Retype exactly the lines that run from the start of the data to the line holding "else if s.stu.mode = .off then .off", including both, and only those.

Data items
-- -- --
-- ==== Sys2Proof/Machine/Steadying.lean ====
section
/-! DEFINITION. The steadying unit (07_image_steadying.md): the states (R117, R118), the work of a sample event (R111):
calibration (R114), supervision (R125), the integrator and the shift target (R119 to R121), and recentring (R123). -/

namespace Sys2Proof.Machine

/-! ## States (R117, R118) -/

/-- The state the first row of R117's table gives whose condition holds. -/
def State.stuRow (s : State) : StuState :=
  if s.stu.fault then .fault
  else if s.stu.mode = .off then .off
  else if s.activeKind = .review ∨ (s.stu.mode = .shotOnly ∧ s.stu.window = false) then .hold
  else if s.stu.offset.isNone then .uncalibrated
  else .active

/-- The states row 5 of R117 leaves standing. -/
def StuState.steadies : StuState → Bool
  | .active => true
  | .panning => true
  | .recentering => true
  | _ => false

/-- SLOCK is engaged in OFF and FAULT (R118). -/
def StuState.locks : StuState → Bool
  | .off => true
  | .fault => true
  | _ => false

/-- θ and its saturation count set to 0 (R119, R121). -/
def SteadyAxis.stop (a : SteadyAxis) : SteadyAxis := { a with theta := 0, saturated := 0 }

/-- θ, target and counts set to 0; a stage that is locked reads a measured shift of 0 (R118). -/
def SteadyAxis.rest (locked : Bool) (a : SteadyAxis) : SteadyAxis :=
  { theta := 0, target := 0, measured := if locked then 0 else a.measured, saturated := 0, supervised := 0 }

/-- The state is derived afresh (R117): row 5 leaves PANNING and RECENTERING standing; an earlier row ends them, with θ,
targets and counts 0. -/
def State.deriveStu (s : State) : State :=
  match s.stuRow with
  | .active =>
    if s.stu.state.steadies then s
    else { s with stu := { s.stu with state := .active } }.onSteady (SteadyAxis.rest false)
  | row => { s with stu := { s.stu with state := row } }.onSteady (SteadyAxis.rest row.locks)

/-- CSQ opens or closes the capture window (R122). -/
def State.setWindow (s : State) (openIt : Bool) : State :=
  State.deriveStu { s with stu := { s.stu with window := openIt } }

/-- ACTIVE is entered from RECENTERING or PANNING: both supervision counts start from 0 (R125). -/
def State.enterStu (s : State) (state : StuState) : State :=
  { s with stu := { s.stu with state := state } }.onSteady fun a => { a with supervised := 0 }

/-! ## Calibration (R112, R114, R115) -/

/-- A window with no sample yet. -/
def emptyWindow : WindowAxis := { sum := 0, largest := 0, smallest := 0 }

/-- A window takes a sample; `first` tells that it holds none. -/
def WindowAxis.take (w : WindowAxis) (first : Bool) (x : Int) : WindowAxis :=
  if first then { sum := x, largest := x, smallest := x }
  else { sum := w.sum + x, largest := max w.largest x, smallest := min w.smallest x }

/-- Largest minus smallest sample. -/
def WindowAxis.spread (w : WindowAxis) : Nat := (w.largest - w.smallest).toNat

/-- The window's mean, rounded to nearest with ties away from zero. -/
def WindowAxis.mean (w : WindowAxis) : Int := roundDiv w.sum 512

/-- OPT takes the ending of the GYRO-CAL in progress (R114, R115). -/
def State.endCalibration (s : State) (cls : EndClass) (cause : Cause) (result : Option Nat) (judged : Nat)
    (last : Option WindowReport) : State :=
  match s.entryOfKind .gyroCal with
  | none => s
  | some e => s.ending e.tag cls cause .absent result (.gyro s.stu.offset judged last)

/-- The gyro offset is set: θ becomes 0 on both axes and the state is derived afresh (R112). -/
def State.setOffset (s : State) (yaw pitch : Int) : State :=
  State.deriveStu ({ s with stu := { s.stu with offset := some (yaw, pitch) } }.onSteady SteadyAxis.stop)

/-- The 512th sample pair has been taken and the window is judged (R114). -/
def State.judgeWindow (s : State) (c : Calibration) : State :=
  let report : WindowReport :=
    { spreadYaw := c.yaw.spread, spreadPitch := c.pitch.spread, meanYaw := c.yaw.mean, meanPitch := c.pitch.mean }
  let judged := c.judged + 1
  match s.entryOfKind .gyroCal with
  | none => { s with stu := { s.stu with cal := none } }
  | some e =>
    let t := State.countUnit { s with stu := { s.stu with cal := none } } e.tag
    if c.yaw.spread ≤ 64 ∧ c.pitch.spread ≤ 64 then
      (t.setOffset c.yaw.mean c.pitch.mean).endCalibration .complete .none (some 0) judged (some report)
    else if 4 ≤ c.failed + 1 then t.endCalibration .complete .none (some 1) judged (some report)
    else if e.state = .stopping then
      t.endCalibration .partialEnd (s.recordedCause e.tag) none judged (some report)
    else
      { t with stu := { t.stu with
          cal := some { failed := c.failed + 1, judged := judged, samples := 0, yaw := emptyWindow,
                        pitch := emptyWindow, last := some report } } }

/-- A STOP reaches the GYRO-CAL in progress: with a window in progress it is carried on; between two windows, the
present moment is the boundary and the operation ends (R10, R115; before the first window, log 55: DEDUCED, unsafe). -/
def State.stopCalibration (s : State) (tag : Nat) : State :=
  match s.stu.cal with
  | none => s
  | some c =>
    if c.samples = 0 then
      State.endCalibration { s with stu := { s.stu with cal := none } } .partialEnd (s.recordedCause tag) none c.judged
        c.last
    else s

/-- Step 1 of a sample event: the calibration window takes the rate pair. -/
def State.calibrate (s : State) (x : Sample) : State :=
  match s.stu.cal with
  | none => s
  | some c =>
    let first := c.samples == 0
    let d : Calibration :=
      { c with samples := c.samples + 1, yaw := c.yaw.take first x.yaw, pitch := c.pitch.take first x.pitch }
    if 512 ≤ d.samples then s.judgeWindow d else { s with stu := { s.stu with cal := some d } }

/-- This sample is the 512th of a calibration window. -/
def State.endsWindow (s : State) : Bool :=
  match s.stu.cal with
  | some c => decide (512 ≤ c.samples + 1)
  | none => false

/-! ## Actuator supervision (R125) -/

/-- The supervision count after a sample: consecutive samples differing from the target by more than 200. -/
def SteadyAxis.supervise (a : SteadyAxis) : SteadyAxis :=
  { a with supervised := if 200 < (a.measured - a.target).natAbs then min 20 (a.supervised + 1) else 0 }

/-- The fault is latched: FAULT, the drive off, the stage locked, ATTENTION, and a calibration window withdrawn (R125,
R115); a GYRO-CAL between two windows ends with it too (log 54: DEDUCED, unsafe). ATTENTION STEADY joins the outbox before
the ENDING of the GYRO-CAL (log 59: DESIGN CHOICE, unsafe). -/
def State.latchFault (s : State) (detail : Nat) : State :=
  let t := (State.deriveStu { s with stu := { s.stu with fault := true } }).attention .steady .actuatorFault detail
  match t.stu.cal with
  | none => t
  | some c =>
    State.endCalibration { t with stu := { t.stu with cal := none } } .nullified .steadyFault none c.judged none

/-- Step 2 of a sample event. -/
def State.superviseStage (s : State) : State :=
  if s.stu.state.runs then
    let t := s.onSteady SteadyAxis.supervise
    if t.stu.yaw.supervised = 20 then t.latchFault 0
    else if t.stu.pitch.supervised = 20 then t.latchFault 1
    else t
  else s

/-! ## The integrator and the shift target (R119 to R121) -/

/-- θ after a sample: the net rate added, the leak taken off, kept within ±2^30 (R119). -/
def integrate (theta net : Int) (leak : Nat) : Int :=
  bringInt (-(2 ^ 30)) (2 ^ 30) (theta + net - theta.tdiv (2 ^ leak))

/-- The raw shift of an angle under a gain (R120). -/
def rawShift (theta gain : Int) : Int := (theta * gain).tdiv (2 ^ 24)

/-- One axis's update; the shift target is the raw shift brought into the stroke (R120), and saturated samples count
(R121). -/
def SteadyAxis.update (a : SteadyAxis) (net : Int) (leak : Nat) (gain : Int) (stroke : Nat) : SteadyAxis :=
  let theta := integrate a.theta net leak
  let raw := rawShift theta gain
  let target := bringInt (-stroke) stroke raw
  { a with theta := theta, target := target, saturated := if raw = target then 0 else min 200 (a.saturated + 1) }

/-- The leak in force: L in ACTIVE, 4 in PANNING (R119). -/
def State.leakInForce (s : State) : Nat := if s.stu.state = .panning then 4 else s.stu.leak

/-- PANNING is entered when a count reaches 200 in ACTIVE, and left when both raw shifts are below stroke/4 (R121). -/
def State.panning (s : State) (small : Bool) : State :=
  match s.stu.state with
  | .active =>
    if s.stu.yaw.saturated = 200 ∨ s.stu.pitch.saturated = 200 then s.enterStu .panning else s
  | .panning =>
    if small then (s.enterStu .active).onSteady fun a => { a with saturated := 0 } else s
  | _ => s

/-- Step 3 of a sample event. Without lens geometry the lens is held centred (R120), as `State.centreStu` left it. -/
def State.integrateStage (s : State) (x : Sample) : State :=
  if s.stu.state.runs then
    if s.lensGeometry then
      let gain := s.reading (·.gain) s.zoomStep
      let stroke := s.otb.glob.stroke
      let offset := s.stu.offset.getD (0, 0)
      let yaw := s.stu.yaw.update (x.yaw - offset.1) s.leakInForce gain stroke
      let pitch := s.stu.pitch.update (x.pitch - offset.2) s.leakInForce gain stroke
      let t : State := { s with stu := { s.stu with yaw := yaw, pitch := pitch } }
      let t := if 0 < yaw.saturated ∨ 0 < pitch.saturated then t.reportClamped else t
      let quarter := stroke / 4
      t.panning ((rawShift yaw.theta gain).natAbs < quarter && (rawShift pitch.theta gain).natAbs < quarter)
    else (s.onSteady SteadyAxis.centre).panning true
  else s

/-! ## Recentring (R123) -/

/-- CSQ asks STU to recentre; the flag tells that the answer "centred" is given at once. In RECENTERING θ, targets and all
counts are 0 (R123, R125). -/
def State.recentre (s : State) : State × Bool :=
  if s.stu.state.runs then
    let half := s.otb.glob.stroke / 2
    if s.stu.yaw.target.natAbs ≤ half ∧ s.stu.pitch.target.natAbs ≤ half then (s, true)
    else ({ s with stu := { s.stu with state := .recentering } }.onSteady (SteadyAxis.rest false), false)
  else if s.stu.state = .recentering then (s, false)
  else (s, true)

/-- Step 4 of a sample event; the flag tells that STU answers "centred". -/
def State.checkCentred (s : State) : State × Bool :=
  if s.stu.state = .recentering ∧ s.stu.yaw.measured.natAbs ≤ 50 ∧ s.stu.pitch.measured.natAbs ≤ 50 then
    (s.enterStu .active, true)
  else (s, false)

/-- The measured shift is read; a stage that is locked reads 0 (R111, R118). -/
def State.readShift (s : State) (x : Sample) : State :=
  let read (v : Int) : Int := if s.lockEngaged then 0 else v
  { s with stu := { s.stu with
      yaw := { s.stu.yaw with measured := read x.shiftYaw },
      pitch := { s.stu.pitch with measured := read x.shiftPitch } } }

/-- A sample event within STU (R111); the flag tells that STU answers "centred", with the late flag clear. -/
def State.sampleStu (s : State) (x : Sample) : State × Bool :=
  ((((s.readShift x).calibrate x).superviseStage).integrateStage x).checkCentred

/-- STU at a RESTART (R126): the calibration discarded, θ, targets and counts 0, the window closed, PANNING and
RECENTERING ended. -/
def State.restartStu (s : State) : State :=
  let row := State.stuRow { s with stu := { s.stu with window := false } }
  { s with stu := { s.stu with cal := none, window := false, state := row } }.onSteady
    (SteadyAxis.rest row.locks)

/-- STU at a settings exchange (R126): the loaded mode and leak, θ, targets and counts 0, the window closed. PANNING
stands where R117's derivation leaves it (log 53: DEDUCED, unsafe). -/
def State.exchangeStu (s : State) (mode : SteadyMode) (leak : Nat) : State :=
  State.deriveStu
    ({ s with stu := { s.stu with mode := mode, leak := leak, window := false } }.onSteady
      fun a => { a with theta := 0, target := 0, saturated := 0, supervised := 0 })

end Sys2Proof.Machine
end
-- -- --
Reply –
-- ==== Sys2Proof/Machine/Steadying.lean ====
section
/-! DEFINITION. The steadying unit (07_image_steadying.md): the states (R117, R118), the work of a sample event (R111):
calibration (R114), supervision (R125), the integrator and the shift target (R119 to R121), and recentring (R123). -/

namespace Sys2Proof.Machine

/-! ## States (R117, R118) -/

/-- The state the first row of R117's table gives whose condition holds. -/
def State.stuRow (s : State) : StuState :=
  if s.stu.fault then .fault
  else if s.stu.mode = .off then .off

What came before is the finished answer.